In my first pregnancy I thought I’d be upfront and honest. I had
every intention of abstaining from alcohol, however I would sporadically
partake of the grape should the occasion call for it. Instead of the midwife
applauding me for my prudent response from a responsible mother-to-be, she
started rambling off medical studies linking alcohol to pretty much anything that
sounded even remotely scary.
That’s when I decided to play it safe from there on in and answer
when asked how much I drink: “I abstain totally from any alcohol intake under
any and all circumstances while pregnant and breastfeeding.” (fetuswinning here: it is important to know here that studies are always evaluated by the given numbers even though it is true that not all women tell the truth (above) about consumption. There is a tendency to under-report volume of alcohol consumption.
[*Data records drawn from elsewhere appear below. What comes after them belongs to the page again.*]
@[simp] theorem postEvt_gal (s : State) (fns : List Nat) (b : List Byte) (c : Nat) (u : Option (LostBy × Nat)) : (s.postEvt fns b c u).gal = s.gal := by
  unfold State.postEvt
  split
  · exact gal_foldl _ _ (fun _ _ => writeEvt_gal _ _ _ _) _
  · split
    · rfl
    · dsimp only; split <;> simp

@[simp] theorem memRecord_gal (s : State) (k st src syn key a : Nat) : (s.memRecord k st src syn key a).gal = s.gal := by
  unfold State.memRecord
  dsimp only
  split
  · rfl
  · rw [postEvt_gal]; split <;> (split <;> (try split) <;> simp)

@[simp] theorem setHw_gal (s : State) (k st : Nat) (own : Bool) : (s.setHw k st own).gal = s.gal := by
  unfold State.setHw State.unitEvt
  split
  · rfl
  · simp

@[simp] theorem hbmUeLimit_gal (s : State) (ch : Nat) : (s.hbmUeLimit ch).gal = s.gal := by
  unfold State.hbmUeLimit; split <;> simp

@[simp] theorem note_lines (g : Gallery) (loc word pass : Nat) (ue : Bool) : (g.note loc word pass ue).lines = g.lines := by
  have key : ∀ c : Bool, (if c then { g with candidates := g.candidates ++ [loc] } else g).lines = g.lines := by intro c; cases c <;> rfl
  unfold Gallery.note
  dsimp only
  cases ue
  · exact key _
  · exact key _

@[simp] theorem found_lines (s : State) (src pass y i a : Nat) (loc : Option Nat) : (s.found src pass y i a loc).gal.lines = s.gal.lines := by
  unfold State.found
  dsimp only
  rw [memRecord_gal]
  split <;> simp

@[simp] theorem retiredAccess_gal (s : State) (src a : Nat) : (s.retiredAccess src a).gal = s.gal := by simp [State.retiredAccess]

@[simp] theorem writeLost_gal (s : State) (a : Nat) : (s.writeLost a).gal = s.gal := by
  unfold State.writeLost; split <;> rfl

@[simp] theorem forgetTimed_gal (s : State) (a : Nat) : (s.forgetTimed a).gal = s.gal := by
  unfold State.forgetTimed; split <;> rfl

@[simp] theorem chargeMem_gal (s : State) (r : Req) (a n : Nat) (w : Bool) : (s.chargeMem r a n w).gal = s.gal := by
  unfold State.chargeMem
  dsimp only
  split <;> simp

/-! Reading a word changes no data byte and no line. -/

@[simp] theorem readFix_cells (s : State) (src pass word : Nat) : (s.readFix src pass word).mem.cells = s.mem.cells := by
  unfold State.readFix
  dsimp only
  split
  · rfl
  · rw [found_mem]

@[simp] theorem readFix_lines (s : State) (src pass word : Nat) : (s.readFix src pass word).gal.lines = s.gal.lines := by
  unfold State.readFix
  dsimp only
  split
  · rfl
  · rw [found_lines]

theorem readFixes_same (l : List Nat) (src pass : Nat) (s : State) :
    (l.foldl (fun s w => s.readFix src pass w) s).mem.cells = s.mem.cells
      ∧ (l.foldl (fun s w => s.readFix src pass w) s).gal.lines = s.gal.lines := by
  induction l generalizing s with
  | nil => exact ⟨rfl, rfl⟩
  | cons w l ih => exact ⟨(ih _).1.trans (readFix_cells ..), (ih _).2.trans (readFix_lines ..)⟩

@[simp] theorem touch_cells (s : State) (src pass a n : Nat) : (s.touch src pass a n).mem.cells = s.mem.cells := (readFixes_same _ src pass s).1
@[simp] theorem touch_lines (s : State) (src pass a n : Nat) : (s.touch src pass a n).gal.lines = s.gal.lines := (readFixes_same _ src pass s).2

/-! ## What the gallery keeps -/

/-- A value of a byte that `State.byteKept` allows: that of memory, or that behind a dirty line. -/
def State.value (s : State) (a : Nat) (v : Byte) : Prop :=
  v = getCell s.mem.cells a ∨ ∃ l ∈ s.gal.lines, l.2.dirty = true ∧ l.2.tag = a / 256 ∧ v = l.2.back.getD (a % 256) 0

/-- The bytes of a set of addresses are kept, and so is what the dirty lines have behind them. -/
def State.bytesKept (s : State) (P : Nat → Prop) (t : State) : Prop :=
  t.mem.wf = true ∧ ∀ a, P a → s.value a (getCell t.mem.cells a) ∧
    ∀ l ∈ t.gal.lines, l.2.dirty = true → l.2.tag = a / 256 → s.value a (l.2.back.getD (a % 256) 0)

theorem State.bytesKept.byteKept {s t : State} {P : Nat → Prop} (h : s.bytesKept P t) {a : Nat} (ha : P a) : s.byteKept t a := (h.2 a ha).1

theorem bytesKept_refl (s : State) (P : Nat → Prop) (h : s.mem.wf = true) : s.bytesKept P s :=
  ⟨h, fun _ _ => ⟨.inl rfl, fun l hl hd ht => .inr ⟨l, hl, hd, ht, rfl⟩⟩⟩

/-- The same data bytes, and no dirty line with anything else behind it. -/
theorem bytesKept_of_lines {s t u : State} {P : Nat → Prop} (h : s.bytesKept P t) (hw : u.mem.wf = true) (hc : u.mem.cells = t.mem.cells)
    (hl : ∀ l ∈ u.gal.lines, l.2.dirty = true → ∃ m ∈ t.gal.lines, m.2.dirty = true ∧ m.2.tag = l.2.tag ∧ m.2.back = l.2.back) : s.bytesKept P u := by
  refine ⟨hw, fun a ha => ⟨hc ▸ (h.2 a ha).1, fun l hm hd ht => ?_⟩⟩
  obtain ⟨m, hm', hd', ht', hb⟩ := hl l hm hd
  exact hb ▸ (h.2 a ha).2 m hm' hd' (ht'.trans ht)

theorem bytesKept_of_same {s t u : State} {P : Nat → Prop} (h : s.bytesKept P t) (hw : u.mem.wf = true) (hc : u.mem.cells = t.mem.cells)
    (hl : u.gal.lines = t.gal.lines) : s.bytesKept P u :=
  bytesKept_of_lines h hw hc fun l hm hd => ⟨l, hl ▸ hm, hd, rfl, rfl⟩

theorem bytesKept_touch {s t : State} {P : Nat → Prop} (h : s.bytesKept P t) (src pass a n : Nat) : s.bytesKept P (t.touch src pass a n) :=
  bytesKept_of_same h (wf_touch _ _ _ _ _ h.1) (touch_cells ..) (touch_lines ..)

theorem bytesKept_mergeRead {s t : State} {P : Nat → Prop} (h : s.bytesKept P t) (src a n : Nat) : s.bytesKept P (t.mergeRead src a n) := by
  refine bytesKept_of_same h (wf_mergeRead _ _ _ _ h.1) ?_ ?_
  · unfold State.mergeRead
    induction (wordsOf a n).filter fun x => !x.2 generalizing t with
    | nil => rfl
    | cons w l ih => exact (ih (bytesKept_of_same h (wf_readFix _ _ _ _ h.1) (readFix_cells ..) (readFix_lines ..))).trans (readFix_cells ..)
  · unfold State.mergeRead
    induction (wordsOf a n).filter fun x => !x.2 generalizing t with
    | nil => rfl
    | cons w l ih => exact (ih (bytesKept_of_same h (wf_readFix _ _ _ _ h.1) (readFix_cells ..) (readFix_lines ..))).trans (readFix_lines ..)

theorem mem_tabFind {α : Type} {t : Tab α} {k : Nat} {v : α} (h : Tab.find t k = some v) : (k, v) ∈ t := by
  induction t with
  | nil => cases h
  | cons y t ih =>
    unfold Tab.find at h
    split at h
    · rename_i hk; cases h; subst hk; exact .head _
    · exact .tail _ (ih h)

/-- A line that leaves its location brings back what is behind it. -/
theorem bytesKept_uncover {s t : State} {P : Nat → Prop} (h : s.bytesKept P t) {l : Nat × Line} (hl : l ∈ t.gal.lines) (u : State)
    (hm : u.mem = t.mem.uncover l.2) (hg : ∀ x ∈ u.gal.lines, x ∈ t.gal.lines) : s.bytesKept P u := by
  have hw : u.mem.wf = true := hm ▸ wf_uncover _ _ h.1
  by_cases hd : l.2.dirty = true
  · refine ⟨hw, fun a ha => ⟨?_, fun x hx hd' ht => (h.2 a ha).2 x (hg x hx) hd' ht⟩⟩
    have hc : u.mem.cells = storeCells t.mem.cells (l.2.tag * 256) (l.2.back.take 256) := by
      rw [hm]; simp only [Mem.uncover, hd, if_true]
    rw [hc]
    by_cases ho : a < l.2.tag * 256 ∨ l.2.tag * 256 + (l.2.back.take 256).length ≤ a
    · rw [getCell_store_out _ _ _ _ ho]; exact (h.2 a ha).1
    · have hlen : (l.2.back.take 256).length ≤ 256 := by rw [List.length_take]; omega
      obtain ⟨i, rfl⟩ : ∃ i, a = l.2.tag * 256 + i := ⟨a - l.2.tag * 256, by omega⟩
      have hi : i < (l.2.back.take 256).length := by omega
      rw [getCell_store_in _ _ _ _ ((wf_iff _).1 h.1).1 hi]
      have := (h.2 _ ha).2 l hl hd (by omega)
      have e : (l.2.tag * 256 + i) % 256 = i := by omega
      rw [e] at this
      have hi' : i < l.2.back.length := by rw [List.length_take] at hi; omega
      have hb : (l.2.back.take 256).getD i 0 = l.2.back.getD i 0 := by
        simp only [List.getD_eq_getElem?_getD, List.getElem?_take, show i < 256 by omega, if_true]
      rw [← hb] at this
      simpa only [List.getD_eq_getElem _ _ hi] using this
  · refine bytesKept_of_lines h hw ?_ fun x hx hdx => ⟨x, hg x hx, hdx, rfl, rfl⟩
    rw [hm]; simp only [Mem.uncover, hd]; rfl

theorem bytesKept_evict {s t : State} {P : Nat → Prop} (h : s.bytesKept P t) (k : Nat) : s.bytesKept P (t.evict k) := by
  unfold State.evict
  split
  · exact h
  · rename_i l hf
    dsimp only
    generalize hu : (if l.dirty then t.touch 0 0 (l.tag * 256) 256 else t) = u
    have hk : s.bytesKept P u := by rw [← hu]; split; exacts [bytesKept_touch h .., h]
    have hl : u.gal.lines = t.gal.lines := by rw [← hu]; split; exacts [touch_lines .., rfl]
    have hm : (k, l) ∈ u.gal.lines := hl ▸ mem_tabFind hf
    split
    · exact bytesKept_uncover hk hm _ rfl fun x hx => mem_erase hx
    · split
      · exact bytesKept_of_lines hk hk.1 rfl fun x hx hd => ⟨x, mem_erase hx, hd, rfl, rfl⟩
      · exact bytesKept_uncover hk hm _ (retiredAccess_mem ..) fun x hx => by rw [retiredAccess_gal] at hx; exact mem_erase hx
      · exact bytesKept_uncover hk hm _ (writeLost_mem ..) fun x hx => by rw [writeLost_gal] at hx; exact mem_erase hx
Some don't want to look bad, even on a piece of paper in a survey.)
In 2005, the Surgeon General, Dr. Carmona, urged “Women who are
pregnant or who may become pregnant to abstain from alcohol.” If you take that
literally, you are talking about every woman of child-bearing age. (fetuswinning here: True, but if you are celibate, don't worry. It's just that with sexually active women, it would be a good idea practice "a pregnancy strip detail, as in army detail. Must be done.)
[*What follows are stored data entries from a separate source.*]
-- ==== Sys2Proof/Tests/Slice0.lean ====
section
/-!
SUPPORT. The module's own tests: ill-formed commands that `Instr.wellFormed` refuses, and, for every statement of
Certificates/Slice0/Obligations.lean that has hypotheses, a state and operands that meet them, clause by clause.
-/
namespace Sys2Proof.Tests
open Sys2Proof Sys2Proof.Machine

set_option Elab.async false

/-! ## Ill-formed commands -/

/-- A write of one doubleword from module 5 to this module. -/
def someFrame : Frame :=
  { typ := 2, vc := 0, prio := 0, dst := 0, src := 5, dwing := 0, swing := 0, lenw := 1, pool := 0, tag := 0, status := 0, addr := 0, epoch := 0
    rlen := 0, first := true, last := true, pzn := false, rsv := false, payload := [1, 2, 3, 4, 5, 6, 7, 8] }

/-- A record of one block with no bytes, from module 5 on port 1. -/
def someRec : RecIn := { port := 1, src := 5, swing := 0, dwing := 0, pzn := false, addr := 0, nblk := 1, bytes := [], vc := 0, pool := 0, lens := [] }

/-- A LOCKED marker of root 3 with no echo. -/
def someMarker : MarkerMsg := ⟨0, 0, 0, 0x7FFFF, 3, 0, 2⟩

/-- What a boundary samples on an idle module. -/
def someEnv : BoundaryEnv := ⟨300000000, 320, false, false, false⟩

theorem wf_boundary : Instr.wellFormed (.treadBoundary someEnv) = true ∧ Instr.wellFormed (.treadBoundary { someEnv with temp8 := 32768 }) = false
    ∧ Instr.wellFormed (.thermalTrip (-32769) false) = false ∧ Instr.wellFormed (.vfEnableChange 65536 true 0) = false := by decide +kernel

theorem wf_marker : someMarker.wellFormed = true ∧ ∀ m ∈ [{ someMarker with tread := 2 ^ 48 }, { someMarker with txPhase := 2 ^ 16 },
    { someMarker with echoTread := 256 }, { someMarker with echoPhase := 2 ^ 19 }, { someMarker with root := 2 ^ 17 }, { someMarker with hops := 64 },
    { someMarker with state := 4 }], Instr.wellFormed (.marker 0 m 0 0) = false := by decide +kernel

theorem wf_frame : someFrame.wellFormed = true ∧ ∀ f ∈ [{ someFrame with typ := 16 }, { someFrame with vc := 2 }, { someFrame with prio := 8 },
    { someFrame with dst := 2 ^ 17 }, { someFrame with src := 2 ^ 17 }, { someFrame with dwing := 32 }, { someFrame with swing := 32 },
    { someFrame with lenw := 2 }, { someFrame with pool := 64 }, { someFrame with tag := 2 ^ 16 }, { someFrame with status := 16 },
    { someFrame with addr := 2 ^ 47 }, { someFrame with epoch := 2 ^ 32 }, { someFrame with rlen := 2 ^ 13 }],
    Instr.wellFormed (.wrreq 0 f 0) = false ∧ Instr.wellFormed (.frameForward 0 f false false) = false := by decide +kernel

theorem wf_record : someRec.wellFormed = true ∧ ∀ r ∈ [{ someRec with port := 10 }, { someRec with src := 2 ^ 17 }, { someRec with swing := 32 },
    { someRec with dwing := 32 }, { someRec with addr := 2 ^ 47 }, { someRec with nblk := 2 ^ 32 }, { someRec with bytes := [1] },
    { someRec with vc := 2 }, { someRec with pool := 64 }, { someRec with lens := [4097] }],
    Instr.wellFormed (.tokenRecord r 0) = false ∧ Instr.wellFormed (.mirrorFailureReply r) = false := by decide +kernel

theorem wf_units : Instr.wellFormed (.unitDiverge 0 831 someEnv) = true ∧ Instr.wellFormed (.unitDiverge 1 32 someEnv) = false
    ∧ Instr.wellFormed (.unitDiverge 2 128 someEnv) = false ∧ Instr.wellFormed (.unitDiverge 3 9 someEnv) = false ∧ Instr.wellFormed (.unitDiverge 4 2 someEnv) = false := by
  decide +kernel

theorem wf_access : Instr.wellFormed (.registerWrite 0 0x2000000 true 0) = false ∧ Instr.wellFormed (.registerWrite 1 0x20000 true 0) = false
    ∧ Instr.wellFormed (.registerWrite 0 0 false (BitVec.ofNat 64 (2 ^ 32))) = false ∧ Instr.wellFormed (.badSizeAccess 0 0 4 true) = false
    ∧ Instr.wellFormed (.badSizeAccess 0 8 8 true) = false ∧ Instr.wellFormed (.badSizeAccess 0 4 8 true) = true
    ∧ Instr.wellFormed (.badSizeAccess 0 4 0 true) = false ∧ Instr.wellFormed (.badSizeAccess 1 0x20000 3 true) = false := by decide +kernel

theorem wf_blocks : Instr.wellFormed (.streamBlockIssue 0 .home 65536 0) = false ∧ Instr.wellFormed (.blockRetire 0 .home 65536 0) = false
    ∧ Instr.wellFormed (.migrate 0 0) = false ∧ Instr.wellFormed (.migrate 0 12582913) = false ∧ Instr.wellFormed (.rowfix 0 0 196608) = false
    ∧ Instr.wellFormed (.scrubHbm (384 * 2 ^ 22)) = false ∧ Instr.wellFormed (.scrubSram 0 (2 ^ 19)) = false := by decide +kernel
In Sweden they add guilt to the fear using the zero tolerance
argument, “You wouldn’t drive a car after drinking a glass of wine because your
judgment is impaired; think of the bad judgments you could make to put your
unborn child at risk.” It makes me wonder how anyone allows me to make any
decisions on my own at all.
How do you decide how much
is too much and how little is harmless? I don’t have the answer, but a pregnant
friend living in French-speaking Switzerland told me that the literature she
read in French advised women to not have more than one glass of wine per day.
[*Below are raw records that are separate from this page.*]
/-- The kind of an OP (10 R266, 15 R374). -/
def kindOf (op : Nat) : CKind :=
  match op with
  | 0x21 | 0x23 | 0x27 | 0x40 | 0x41 | 0x42 | 0x43 | 0x44 | 0x45 | 0x54 | 0x55 | 0x56 | 0x57 | 0x58 | 0x62 | 0x63 | 0x65 | 0x66 | 0x68 | 0x69 | 0x6b | 0x6c | 0x6d | 0x72 | 0x73 | 0x74 | 0x75 | 0x78 | 0x79 | 0x7e | 0x7f | 0x80 | 0x81 | 0x82 | 0x83 | 0x84 | 0x85 | 0x86 | 0x87 | 0x88 | 0x89 | 0x8a | 0x8b => .n
  | 0x06 | 0x07 | 0x08 | 0x09 | 0x20 | 0x22 | 0x24 | 0x25 | 0x26 | 0x33 | 0x34 | 0x60 | 0x61 | 0x67 | 0x6a | 0x70 | 0x71 | 0x7a | 0x7b | 0x7c | 0x7d => .v
  | _ => .f

/-- The source fields A, B, C. -/
structure CSrcs where
  a : Bool
  b : Bool
  c : Bool
  deriving DecidableEq, Repr

/-- Which source fields an OP reads: A, B, C (15 R381, R350, R384-R398). For the OPs whose C field carries a code, or
whose form decides, see `ccSourcesOk`. -/
def ccReads (op : Nat) : CSrcs :=
  match op with
  | 0x16 | 0x17 | 0x18 => ⟨true, false, false⟩
  | 0x1a => ⟨false, false, false⟩
  | 0x20 | 0x22 => ⟨true, false, true⟩
  | 0x21 | 0x23 | 0x24 | 0x25 | 0x26 => ⟨true, true, true⟩
  | 0x27 => ⟨false, false, false⟩
  | 0x34 | 0x39 | 0x3a => ⟨true, false, false⟩
  | 0x37 => ⟨true, true, true⟩
  | 0x46 => ⟨false, false, false⟩
  | 0x47 => ⟨true, false, false⟩
  | 0x50 => ⟨false, false, false⟩
  | 0x51 | 0x52 | 0x53 => ⟨true, false, false⟩
  | 0x54 | 0x55 | 0x56 | 0x57 | 0x58 => ⟨false, false, false⟩
  | 0x60 | 0x61 | 0x62 | 0x63 | 0x64 | 0x66 | 0x6b => ⟨false, false, false⟩
  | 0x65 | 0x68 | 0x6a | 0x6c | 0x6d => ⟨true, false, false⟩
  | 0x67 => ⟨true, true, true⟩
  | 0x71 => ⟨false, false, false⟩
  | 0x74 | 0x75 => ⟨true, false, false⟩
  | 0x78 => ⟨true, true, true⟩
  | 0x79 | 0x7a | 0x7b | 0x7c => ⟨true, false, false⟩
  | 0x7d | 0x7e => ⟨true, true, true⟩
  | 0x7f => ⟨false, false, true⟩
  | 0x82 => ⟨true, true, true⟩
  | 0x87 => ⟨false, false, false⟩
  | 0x89 => ⟨true, false, false⟩
  | 0x80 | 0x81 | 0x86 | 0x88 => ⟨true, true, true⟩
  | _ => ⟨true, true, false⟩

/-- A source value 0-49; 49 reads IMM17, and is refused in the OPs 0x30-0x3A and 0x80-0x8B (10 R265, R266, 15 R384). -/
def srcOk (v : Nat) (imm : Bool) : Bool := v < 49 || (v == 49 && imm)

/-- TI and SCOPE in C for the memory OPs: SCOPE 0 for LD and ST; the atomics need width 4 or 8 (10 R266, 14 R350). -/
def ccMemCode (op c : Nat) : Bool :=
  match op with
  | 0x20 | 0x21 => c < 8
  | 0x24 | 0x25 => c < 40 && 4 ≤ c % 8
  | 0x26 => c < 40 && (c % 8 == 4 || c % 8 == 6)
  | _ => c < 40

/-- Check 3 of R265: D and the source fields. -/
def ccSourcesOk (op : Nat) (c : CW) : Bool :=
  let u := ccReads op
  let imm := !((0x30 ≤ op && op ≤ 0x3A) || (0x80 ≤ op && op ≤ 0x8B))
  let a := c.a.toNat
  let b := c.b.toNat
  let cc := c.c.toNat
  (if kindOf op == .n then c.d.toNat == 63 else c.d.toNat < 32 || c.d.toNat == 63) &&
  (if u.a then srcOk a imm else a == 48) && (if u.b then srcOk b imm else b == 48) &&
  (if 0x20 ≤ op && op ≤ 0x26 then ccMemCode op cc else if u.c then srcOk cc imm else cc == 48)

/-- Check 4 of R265: TALLOC is 0 unless the kind is V; a SEMTAS, MWAIT or TKTAKE must name a tag (15 R375). -/
def ccTimingOk (op : Nat) (c : CW) : Bool :=
  (kindOf op == .v || c.talloc == 0) && (!(op == 0x60 || op == 0x67 || op == 0x6a) || c.talloc != 0)

/-- What an OP requires of IMM17: the codes it carries are assigned ones, and the bits that its rule says are zero are zero
(10 R266, 14 R348, R350, 15 R381-R398). -/
def ccImmOk (op : Nat) (c : CW) : Bool :=
  let i := c.imm.toNat
  let eng (i : Nat) : Bool := (decScope (fld i 3 3)).isSome && (!(bitAt i 6) || (2 ≤ fld i 7 4 && fld i 7 4 ≤ 8))
  match op with
  | 0x22 | 0x23 | 0x55 | 0x56 | 0x57 => i == 0
  | 0x24 => i % 16 < 7
  | 0x26 => i % 4 < 3
  | 0x27 => (decScope (i % 8)).isSome && fld i 3 5 != 0
  | 0x30 | 0x31 | 0x32 | 0x33 | 0x34 | 0x35 | 0x36 | 0x37 | 0x3a => (decFTy i).isSome
  | 0x38 => (decFTy (i % 8)).isSome && fld i 3 3 < 4 && i < 64
  | 0x39 =>
    (decSType (i % 8)).isSome && (decSType (fld i 6 3)).isSome && (2 ≤ i % 8 || 2 ≤ fld i 6 3) && fld i 3 3 == 0 && i < 512
  | 0x54 => i < 65536
  | 0x66 => (decScope (i % 8)).isSome
  | 0x68 => (decScope (fld i 8 3)).isSome
  | 0x70 => fld i 3 3 < 4
  | 0x71 => eng i
  | 0x72 => eng i && !(bitAt i 6 && bitAt i 11)
  | 0x73 | 0x74 => (decScope (fld i 3 3)).isSome
  | 0x7f => i % 4 < 3
  | 0x80 | 0x81 | 0x82 =>
    fld i 15 2 == 0 &&
      (if fld i 4 2 == 3 then fld i 7 3 != 7 && fld i 10 3 != 7 && fld i 13 2 != 3 && (op == 0x82 || c.c == 48) else true)
  | 0x83 => i < 256 && i % 16 != fld i 4 4
  | 0x84 | 0x85 => i < 16
  | 0x86 =>
    fld i 4 3 < 4 && fld i 14 3 == 0 &&
      (if fld i 4 3 == 3 then fld i 9 3 != 7 && fld i 12 2 != 3 else c.c == 48)
  | 0x88 => i < 32
  | 0x89 => i == 0
  | 0x8a => i < 4
  | 0x8b =>
    if bitAt i 3 then i % 8 < 5 && 2 ≤ fld i 4 4 && fld i 4 4 ≤ 8 && c.a == 48 else i % 8 < 5
  | _ => true

/-- The fields of a control word. -/
def cwFields (w : Nat) : CW :=
  { d := bvAt 6 w 10, a := bvAt 6 w 16, b := bvAt 6 w 22, c := bvAt 6 w 28, stall := bvAt 3 w 34, talloc := bvAt 3 w 37,
    twait := bvAt 7 w 40, imm := bvAt 17 w 47 }

/-- A control word (10 R265): LEN, OP, D and sources, then STALL, TALLOC and TWAIT. Every failure traps ILLEGAL. -/
noncomputable def decodeControl (w : Nat) : Except DecodeErr Instr :=
  if w % 4 ≠ 1 then .error .badLength
  else
    let op := fld w 2 8
    let c := cwFields w
    match ccOf op c with
    | none => .error .illegal
    | some i => if ccSourcesOk op c && ccImmOk op c && ccTimingOk op c then .ok i else .error .illegal

/-! ### Walker words (10 R267, 16 R402-R410) -/

/-- A walker word: a set unused field, or an unassigned op, halts with ILLEGAL. -/
def decWalker (w : Nat) : Option Instr :=
  let d : WReg := bvAt 4 w 6
  let a : WReg := bvAt 4 w 10
  let b : WReg := bvAt 4 w 14
  let imm : BitVec 14 := bvAt 14 w 18
  let d0 := fld w 6 4 = 0
  let a0 := fld w 10 4 = 0
  let b0 := fld w 14 4 = 0
  let i0 := fld w 18 14 = 0
  match w % 64 with
  | 0x01 => if a0 ∧ b0 then some (.wli d imm) else none
  | 0x02 => if b0 ∧ i0 then some (.wmov d a) else none
  | 0x03 => if i0 then some (.wadd d a b) else none
  | 0x04 => if b0 then some (.waddi d a imm) else none
  | 0x05 => if i0 then some (.wsub d a b) else none
  | 0x06 => if b0 ∧ fld w 24 8 = 0 then some (.wshl d a (bvAt 6 w 18)) else none
  | 0x07 => if b0 ∧ fld w 24 8 = 0 then some (.wshr d a (bvAt 6 w 18)) else none
  | 0x08 => if i0 then some (.wand d a b) else none
  | 0x09 => if i0 then some (.wor d a b) else none
  | 0x0a => if fld w 20 12 = 0 then some (.wcmp (decWCond (fld w 18 2)) d a b) else none
  | 0x10 => if bitAt w 17 then none else some (.wld d a (bvAt 3 w 14) imm)
  | 0x11 => if i0 then some (.wldv d a b) else none
  | 0x12 => if i0 then some (.wbmp d a b) else none
  | 0x13 => if b0 ∧ i0 then some (.wffs d a) else none
  | 0x14 => if b0 ∧ i0 then some (.wpopc d a) else none
  | 0x20 => if d0 ∧ fld w 19 13 = 0 then some (.wemit (bitAt w 18) a b) else none
  | 0x21 => if d0 ∧ a0 ∧ b0 ∧ i0 then some .wrow else none
  | 0x22 => if d0 ∧ a0 ∧ b0 ∧ i0 then some .wflush else none
  | 0x30 => if d0 ∧ b0 then some (.wbr a imm) else none
  | 0x31 => if d0 ∧ a0 ∧ b0 then some (.wjmp imm) else none
  | 0x32 => if a0 ∧ b0 then some (.wloop d imm) else none
  | 0x3f => if d0 ∧ a0 ∧ b0 ∧ i0 then some .whalt else none
  | _ => none

/-- A walker word. -/
def decodeWalker (w : Nat) : Except DecodeErr Instr := orIllegal (decWalker w)

/-! ### Bytes -/

/-- The little-endian number of a list of bytes. -/
def leNat : List Byte → Nat
  | [] => 0
  | b :: bs => b.toNat + 256 * leNat bs

/-- The 32-bit words of a list of bytes, four bytes each; a part word at the end is dropped. -/
def wordsOf : List Byte → List Nat
  | a :: b :: c :: d :: rest => leNat [a, b, c, d] :: wordsOf rest
  | _ => []

/-- The low n bytes of w, lowest first. -/
def bytesOf : Nat → Nat → List Byte
  | 0, _ => []
  | n + 1, w => BitVec.ofNat 8 w :: bytesOf n (w / 256)

/-! ### The encoder -/

/-- MAJOR, P, C and LEN of a base word. -/
def lowBits (maj : Nat) (p c : Bool) : Nat := maj * 16 + bitOf p * 8 + bitOf c * 4

/-- SR, SI and like formats: bits 31:11 from their fields. -/
def encSR (maj fn : Nat) (xb xa xd : XReg) : Nat :=
  lowBits maj false false + xd.toNat * 2 ^ 11 + xa.toNat * 2 ^ 16 + xb.toNat * 2 ^ 21 + fn * 2 ^ 26
/-- SI format. -/
def encSI (maj : Nat) (imm : BitVec 11) (xa xd : XReg) : Nat :=
  lowBits maj false false + xd.toNat * 2 ^ 11 + xa.toNat * 2 ^ 16 + imm.toNat * 2 ^ 21

/-- A vector base word: T, the three bits above M, M, and three 5-bit fields. -/
def encV (maj t : Nat) (k : VCtl) (tp mp : Bool) (b a d : Nat) : Nat :=
  lowBits maj k.pfx.isSome k.c + d * 2 ^ 11 + a * 2 ^ 16 + b * 2 ^ 21 + bitOf k.m * 2 ^ 26 + bitOf mp * 2 ^ 27 +
    bitOf tp * 2 ^ 28 + t * 2 ^ 29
Perhaps that’s too liberal for the zero-tolerance brigade, but something to
keep in mind when "weighing" “medical advice”. (fetuswinning here: "weighing"? That's ambivalence - make a decision - tip the scale. Tip it towards the evidence of danger.)
(fetuswinning here: Thanks Elizabeth.)
Some of E's Resonses
I don't know why
someone in Sweden would complain about this kind of attitude.
A person who enjoys the benefits of a government-run health care
system has no reason to complain when they find themselves under constant
pressure, criticism, etc. about the decisions they make that affect the health
of themselves and others.
If your living in Canda your living under socialism as well.
I asked my OB/GYN what he recommends, just out of curiosity, and
he said he tells his patients they can have a couple glasses of wine a week.
and even chocolate are off limits to the mother-to-be.
I tell you what . . . if I can't have Diet Coke, that baby ain't happenin'.
I cannot function without Diet Coke, and I am not ashamed to admit it. (fetuswinning here: Rigorous honesty - that's what we need.)
Heh, I’m not even pregnant yet and I’ve been trying to cut the
caffeine way back... it’s really hard. Diet Coke makes the world start.
On the other hand, if you can’t give up alcohol for nine months
when you know you’re pregnant it seems to me like there’s an alcohol issue.
“Zero tolerance for alcohol has been the general norm here in Sweden for
quite a while. Americans take it to its most extreme with no-go zones condemning
not only alcohol and smoking but all forms of caffeine. Coffee, cola and even
chocolate are off limits to the mother-to-be.”